"He's a sadistic man," said Ronstadt of Arpaio. "He doesn't have great respect for the law. I come from a police family. My brother was the chief of police in Tucson for many years, a real law man...He was the one who made me understand that when the law is unevenly applied or badly applied, it weakens all law. That's what's very concerning about Sheriff Arpaio."
Ronstadt, who maintains a home in Tucson where she lives part of the year, cited Arpaio's raids against the undocumented, his mistreatment of prisoners in his custody, and the deaths in his jails as reasons for criticizing him. She also blasted Arpaio's police state tactics against those who speak out against his iron rule.
"Any of us could be snatched off the street without a warrant because of the way Arpaio is applying the law," noted Ronstadt. "He's had people go and arrest Republicans that have opposed him...They have these trumped up charges, and then later on they go, `Oh well, I guess we weren't right about these charges.' By then the damage is done and people are terrified of him. That's what happens in places...where they have dictators."

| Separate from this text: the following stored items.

/-- `FILL_SCAN_LUT` fails on a bad book, or ends as its fill does. -/
theorem State.fillScanLut_cases (s : State) (c : CsId) :
    (∃ f, s.fillScanLut c = .failed f (s.startFill c) ∧ f.code = .invalidCodebook) ∨
      (s.startFill c).validateRlv c [1, 0] = none ∧
        s.fillScanLut c = (s.startFill c).finishFill c false
          (fillEntries (scanEntry s.params ((s.startFill c).rlvAt c) ((s.startFill c).codeset c).rlvLen.toNat [1, 1])
            Config.fastbookDepth 0) := by
  have hp : (s.startFill c).params = s.params := by simp [State.startFill]
  unfold State.fillScanLut
  dsimp only
  split
  · rename_i f hf
    exact .inl ⟨f, rfl, State.validateRlv_code hf⟩
  · rename_i hv
    exact .inr ⟨hv, by rw [hp]⟩

/-- `FILL_CODE_LUT` fails on a bad book, or fills the whole table. -/
theorem State.fillCodeLut_cases (s : State) (c : CsId) :
    (∃ f, s.fillCodeLut c = .failed f (s.startFill c) ∧ f.code = .invalidCodebook) ∨
      (s.startFill c).validateRle c [2, 0] = none ∧
        s.fillCodeLut c = (s.startFill c).finishFill c true
          (fillEntries
            (fun idx => some (legacyEntry ((s.startFill c).rleAt c) ((s.startFill c).codeset c).rlcLen.toNat [2, 1] idx))
            Config.fastbookDepth 0) := by
  unfold State.fillCodeLut
  dsimp only
  split
  · rename_i f hf
    exact .inl ⟨f, rfl, State.validateRle_code hf⟩
  · rename_i hv
    exact .inr ⟨hv, rfl⟩

/-! ### Signed-value table -/

theorem length_forwardFill (last : Nat) (l : List Nat) : (forwardFill last l).length = l.length := by
  induction l generalizing last with
  | nil => rfl
  | cons m rest ih => rw [forwardFill]; split <;> simp [ih]

theorem length_cubicMarks : cubicMarks.length = Config.cubicLength := by
  suffices h : ∀ (l t : List Nat), (l.foldl (fun t m => t.set (cubicSlot m) m) t).length = t.length by
    rw [cubicMarks, h, List.length_replicate]
  intro l
  induction l with
  | nil => exact fun t => rfl
  | cons m rest ih => intro t; rw [List.foldl_cons, ih, List.length_set]

/-! ### `State.buildCubic` -/

section BuildCubic
variable (s : State)

@[simp] theorem State.buildCubic_params : s.buildCubic.params = s.params := by simp only [State.buildCubic]
@[simp] theorem State.buildCubic_engine : s.buildCubic.engine = s.engine := by simp only [State.buildCubic]
@[simp] theorem State.buildCubic_ctrl : s.buildCubic.ctrl = s.ctrl := by simp only [State.buildCubic]
@[simp] theorem State.buildCubic_status : s.buildCubic.status = s.status := by simp only [State.buildCubic]
@[simp] theorem State.buildCubic_cmd : s.buildCubic.cmd = s.cmd := by simp only [State.buildCubic]
@[simp] theorem State.buildCubic_arg0 : s.buildCubic.arg0 = s.arg0 := by simp only [State.buildCubic]
@[simp] theorem State.buildCubic_result0 : s.buildCubic.result0 = s.result0 := by simp only [State.buildCubic]
@[simp] theorem State.buildCubic_result1 : s.buildCubic.result1 = s.result1 := by simp only [State.buildCubic]
@[simp] theorem State.buildCubic_result2 : s.buildCubic.result2 = s.result2 := by simp only [State.buildCubic]
@[simp] theorem State.buildCubic_result3 : s.buildCubic.result3 = s.result3 := by simp only [State.buildCubic]
@[simp] theorem State.buildCubic_errInfo : s.buildCubic.errInfo = s.errInfo := by simp only [State.buildCubic]
@[simp] theorem State.buildCubic_bsBase : s.buildCubic.bsBase = s.bsBase := by simp only [State.buildCubic]
@[simp] theorem State.buildCubic_bsLen : s.buildCubic.bsLen = s.bsLen := by simp only [State.buildCubic]
@[simp] theorem State.buildCubic_bsPos : s.buildCubic.bsPos = s.bsPos := by simp only [State.buildCubic]
@[simp] theorem State.buildCubic_outPtr : s.buildCubic.outPtr = s.outPtr := by simp only [State.buildCubic]
@[simp] theorem State.buildCubic_workLen : s.buildCubic.workLen = s.workLen := by simp only [State.buildCubic]
@[simp] theorem State.buildCubic_tblSel : s.buildCubic.tblSel = s.tblSel := by simp only [State.buildCubic]
@[simp] theorem State.buildCubic_tblIndex : s.buildCubic.tblIndex = s.tblIndex := by simp only [State.buildCubic]
@[simp] theorem State.buildCubic_tblData0 : s.buildCubic.tblData0 = s.tblData0 := by simp only [State.buildCubic]
@[simp] theorem State.buildCubic_tblData1 : s.buildCubic.tblData1 = s.tblData1 := by simp only [State.buildCubic]
@[simp] theorem State.buildCubic_tblData2 : s.buildCubic.tblData2 = s.tblData2 := by simp only [State.buildCubic]
@[simp] theorem State.buildCubic_tblData3 : s.buildCubic.tblData3 = s.tblData3 := by simp only [State.buildCubic]
@[simp] theorem State.buildCubic_cs0 : s.buildCubic.cs0 = s.cs0 := by simp only [State.buildCubic]
@[simp] theorem State.buildCubic_cs1 : s.buildCubic.cs1 = s.cs1 := by simp only [State.buildCubic]
@[simp] theorem State.buildCubic_cs2 : s.buildCubic.cs2 = s.cs2 := by simp only [State.buildCubic]
@[simp] theorem State.buildCubic_work : s.buildCubic.work = s.work := by simp only [State.buildCubic]
@[simp] theorem State.buildCubic_resetLine : s.buildCubic.resetLine = s.resetLine := by simp only [State.buildCubic]
@[simp] theorem State.buildCubic_srcmem : s.buildCubic.srcmem = s.srcmem := by simp only [State.buildCubic]
@[simp] theorem State.buildCubic_bsmem : s.buildCubic.bsmem = s.bsmem := by simp only [State.buildCubic]
@[simp] theorem State.buildCubic_outmem : s.buildCubic.outmem = s.outmem := by simp only [State.buildCubic]
@[simp] theorem State.buildCubic_inputs : s.buildCubic.inputs = s.inputs := by simp only [State.buildCubic]
@[simp] theorem State.buildCubic_readData : s.buildCubic.readData = s.readData := by simp only [State.buildCubic]
@[simp] theorem State.buildCubic_fresh : s.buildCubic.fresh = s.fresh := by simp only [State.buildCubic]
@[simp] theorem State.buildCubic_srcRaces : s.buildCubic.srcRaces = s.srcRaces := by simp only [State.buildCubic]
@[simp] theorem State.buildCubic_bsRaces : s.buildCubic.bsRaces = s.bsRaces := by simp only [State.buildCubic]

@[simp] theorem State.buildCubic_cubic :
    s.buildCubic.cubic = s.cubic.store ((forwardFill 0 cubicMarks).map (BitVec.ofNat 8)) := by simp only [State.buildCubic]

@[simp] theorem State.buildCubic_codeset (c : CsId) : s.buildCubic.codeset c = s.codeset c := by
  cases c <;> simp only [State.codeset, State.buildCubic]

end BuildCubic

/-- A policy is selected, or the flags fail with `BAD_FLAGS` or `UNSUPPORTED`. -/
theorem CompandFlags.policy_error {f : CompandFlags} {info : Word} {e : Failure} (h : f.policy info = .error e) :
    e.info = info.toNat ∧ (e.code = .badFlags ∧ f.notNeeded = true ∧ f.cubic = true ∨
      e.code = .unsupported ∧ f.notNeeded = false ∧ f.cubic = false ∧ f.more = true) := by
  obtain ⟨n, c, m⟩ := f
  cases n <;> cases c <;> cases m <;> simp [CompandFlags.policy] at h <;> subst h <;> simp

The lady once dubbed the Queen of Rock described at length her deep roots in southern Arizona. Her paternal grandfather Fred Ronstadt was born in Mexico and emigrated to the U.S. during the 19th Century to apprentice at wagon making. (The Ronstadt family name is German, she said, and is indicative of the European settlers who migrated to Mexico and intermarried with locals.)
Fred Ronstadt later owned a large hardware store in downtown Tucson, which closed in the 1970s. Linda Ronstadt grew up eating tamales during Christmas and singing family songs in Spanish. She eventually turned these songs into an album she released in 1987 called "Canciones De Mi Padre," or "Songs of My Father," a huge commercial success for her.
Ronstadt said she's always considered herself to be Mexican-American. This family history and her ties to the state give Ronstadt further motivation to join the protesters against Arpaio in mid-January.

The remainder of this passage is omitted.